··· PROVIDED DATA
theorem reset_stopsHoldTakes : State.reset.StopsHoldTakes := by
  have entry (j : Axis) : State.reset.auth.get j = AuthEntry.idle := Tab.get_const ..
  have slot (i : TakeNo) : State.reset.takes.slots.get i = .empty := Tab.get_const ..
  refine ⟨fun j => ?_, fun j => ?_, fun i => ?_, fun _ => ⟨.inl rfl, rfl⟩⟩
  · show (State.reset.auth.get j).mode.underTake = false
    rw [entry]; rfl
  · show (State.reset.auth.get j).mode = .idle ↔ _
    rw [entry]; exact ⟨fun _ => rfl, fun _ => rfl⟩
  · rw [slot]; exact ⟨nofun, fun ⟨_, recorder, _⟩ => nomatch recorder⟩

theorem reset_countsInRange : State.reset.CountsInRange := by
  refine ⟨fun st => ?_, by decide, fun c => ?_, Nat.zero_le _, nofun, fun st n open? => ?_, Nat.zero_le _, Nat.zero_le _,
    Nat.zero_le _, Nat.zero_le _, Nat.zero_le _⟩
  · rw [show State.reset.links.get st = Link.atReset from Tab.get_const ..]
    exact ⟨Nat.zero_le _, Nat.zero_le _, Nat.zero_le _, Nat.zero_le _, Nat.zero_le _, nofun⟩
  · rw [show State.reset.zones.channels.get c = Presence.atReset from Tab.get_const ..]
    exact ⟨Nat.zero_le _, Nat.zero_le _⟩
  · rw [show State.reset.marks.readers.get st = none from Tab.get_const ..] at open?
    cases open?

/-- Settles O5: each invariant is read off the values of the reset state. -/
theorem resetMeetsTheInvariants : Obligations.ResetMeetsTheInvariants :=
  ⟨⟨by decide, by decide⟩, ⟨le_rfl, ⟨fun _ => .inl rfl, fun _ => rfl⟩, ⟨fun _ => by decide, fun _ => rfl⟩⟩,
    ⟨by decide, by decide, by decide, by decide, trivial⟩, reset_drivesAgree, reset_blocksKept, reset_stopsHoldTakes,
    reset_countsInRange⟩

/-! ### Ticks and rate periods (R127, R132) -/

/-- Settles O26: a period that is due, in RATE and not taken yet, is completed. -/
theorem ticksAndRatePeriodsAreCounted : Obligations.TicksAndRatePeriodsAreCounted := by
  intro s running
  refine ⟨?tick, fun notTaken rate due => ?period⟩
  case tick =>
    show execTimebaseTick s = _
    rw [execTimebaseTick, awake_next _ running]
  case period =>
    have periodDue : s.time.periodDue = true := by simp [TimebaseUnit.periodDue, rate, due]
    show execRatePeriodComplete s = _
    rw [execRatePeriodComplete, awake_next _ running, if_pos ⟨notTaken, periodDue⟩]
    rfl

/-! ### Requests that reach no rule (R190, R191) -/

/-- A request of a known or an unknown code, refused in TEST. -/
theorem request_in_test {α : Type} {s : State} {st : Station} {tag code : Byte} {payload : List Byte}
    {decode : List Byte → Option α} {serve : α → State → State × Answer} (running : s.sysreset = false)
    (test : s.linkState st = .test) (short : payload.length ≤ 24) (free : (s.links.get st).assembly = none)
    (room : (s.links.get st).replies.length < 8) (noOverrun : (s.links.get st).overrun = none) (other : code ≠ 43) :
    request st tag code payload decode serve s = .next (s.answered st tag code .state []) :=
  (awake_next _ running).trans (congrArg _ (takeRequest_test test short free room noOverrun other))

theorem knownCode_of_out {code : Byte} (out : code = 0 ∨ 43 < code.toNat) : knownCode code = false := by
  rcases out with rfl | above
  · rfl
  · simp [knownCode, above]

/-- An unknown code reaches the frame, and the rule that answers UNKNOWN. -/
theorem exec_unknownRequest {s : State} {st : Station} {tag code : Byte} {p : List Byte} (running : s.sysreset = false)
    (out : code = 0 ∨ 43 < code.toNat) : exec (.unknownRequest st tag code p) s =
      .next (s.takeRequest st tag code p fun _ u => (u, ⟨.unknown, []⟩)) := by
  show execUnknownRequest st tag code p s = _
  rw [execUnknownRequest, awake_next _ running, if_neg (by simp [knownCode_of_out out])]

section Hears

variable {s : State} {st : Station} {p : List Byte}

/-- A frame that is heard is acted on in the state after it. -/
theorem onFrame_hears (h : s.Hears st p) (f : State → State) : s.onFrame st p f = f (s.afterFrame st) := by
  obtain ⟨-, up, short⟩ := h
  simp [State.onFrame, up, maxPayload, short]

theorem afterFrame_link (s : State) (st : Station) :
    (s.afterFrame st).links.get st = { s.links.get st with badRun := 0 } := Tab.get_modify_same ..

theorem afterFrame_assembly (s : State) (st : Station) :
    ((s.afterFrame st).links.get st).assembly = (s.links.get st).assembly := by rw [afterFrame_link]

theorem afterFrame_isFull (s : State) (st : Station) :
    ((s.afterFrame st).links.get st).isFull = (s.links.get st).isFull := by rw [afterFrame_link]; rfl

/-- A request that finds no room is only counted. -/
theorem submit_full {tag code : Byte} {serve : List Byte → State → State × Answer}
    (full : (s.links.get st).isFull = true) : s.submit st tag code p serve = s.countOverrun st tag code := if_pos full

/-- A request that is not held, on a link that is full. -/
theorem exec_claim_full {tag : Byte} (h : s.Hears st p) (free : (s.links.get st).assembly = none)
    (full : (s.links.get st).isFull = true) :
    exec (.claim st tag p) s = .next ((s.afterFrame st).countOverrun st tag 1) := by
  show execClaim st tag p s = _
  rw [execClaim, request, awake_next _ h.1, State.takeRequest, onFrame_hears h, afterFrame_assembly, free]
  dsimp only
  rw [submit_full (by rwa [afterFrame_isFull])]

/-- A frame of a request that is not complete is taken in the state after it. -/
theorem exec_requestMore_hears {tag code : Byte} (h : s.Hears st p) :
    exec (.requestMore st tag code p) s = .next ((match (s.links.get st).assembly with
      | none => s.afterFrame st
      | some b => (s.afterFrame st).endHeld st b).modLink st fun l => { l with assembly := some ⟨tag, code, p⟩ }) := by
  show execRequestMore st tag code p s = _
  rw [execRequestMore, awake_next _ h.1, State.takeMore, onFrame_hears h, afterFrame_assembly]
  cases (s.links.get st).assembly <;> rfl

end Hears

/-- An overrun record counted on after a frame. -/
theorem countOverrun_afterFrame {s : State} {st : Station} {tag code : Byte} {o : Option Overrun} {n : Overrun}
    (before : (s.links.get st).overrun = o)
    (after : n = match o with
      | none => ⟨tag, code, 1⟩
      | some o => { o with count := min 255 (o.count + 1) }) :
    (s.afterFrame st).countOverrun st tag code = { s.afterFrame st with
      links := s.links.modify st fun l => { l with badRun := 0, overrun := some n } } := by
  simp only [State.countOverrun, State.modLink, State.afterFrame_links, Tab.modify_modify]
  congr 1
  unfold Tab.modify
  dsimp only
  rw [before, after]
  cases o <;> rfl

/-- Settles O36: each case is one branch of the frame's taking, before the rule of the request. -/
theorem requestsThatReachNoRule : Obligations.RequestsThatReachNoRule := by
  refine ⟨fun s st tag code p h => ⟨fun free => ?held, fun b held room noOverrun => ?ended, fun served out => ?unknown,
    fun served bad => request_malformed served bad, fun free full noOverrun => ?counted, fun o free overrun => ?countedOn⟩,
    fun c s st tag code p running test short free room noOverrun kinds => ?inTest⟩
  case held =>
    rw [exec_requestMore_hears h, free]
    simp [State.modLink, State.afterFrame]
  case ended =>
    have notFull : ((s.afterFrame st).links.get st).isFull = false := by
      rw [afterFrame_isFull]
      simp [Link.isFull, noOverrun, maxReplies, Nat.not_le.mpr room]
    rw [exec_requestMore_hears h, held]
    dsimp only
    rw [State.endHeld, notFull]
    simp [State.modLink, State.afterFrame, State.clearAssembly, State.withReply]
  case unknown =>
    rw [exec_unknownRequest h.1 out]
    obtain ⟨hears, free, room, noOverrun⟩ := served
    have up : (s.links.get st).state = .up := h.2.1
    rw [State.takeRequest, onFrame_hears hears, afterFrame_assembly, free]
    simp [State.submit, Link.isFull, noOverrun, maxReplies, Nat.not_le.mpr room, up, State.answered]
  case counted =>
    rw [exec_claim_full h free (by simp [Link.isFull, maxReplies, full])]
    rw [countOverrun_afterFrame noOverrun rfl]
  case countedOn =>
    rw [exec_claim_full h free (by simp [Link.isFull, overrun]), countOverrun_afterFrame overrun rfl]
  case inTest =>
    rcases kinds with ⟨catalogue, other⟩ | ⟨rfl, out⟩
    · obtain ⟨decode, serve, run, -⟩ := rule_of_request catalogue
      exact (run s).trans (request_in_test running test short free room noOverrun other)
    · rw [exec_unknownRequest running out, takeRequest_test test short free room noOverrun]
      rintro rfl
      rcases out with zero | above
      · exact absurd zero (by decide)
      · exact absurd above (by decide)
······
- [THE TASK]: Set down exactly the line with "rcases out with zero | above" and each line after it up to the end of the records, adding nothing.

- [WRITTEN REPLY]:
      rcases out with zero | above
      · exact absurd zero (by decide)
      · exact absurd above (by decide)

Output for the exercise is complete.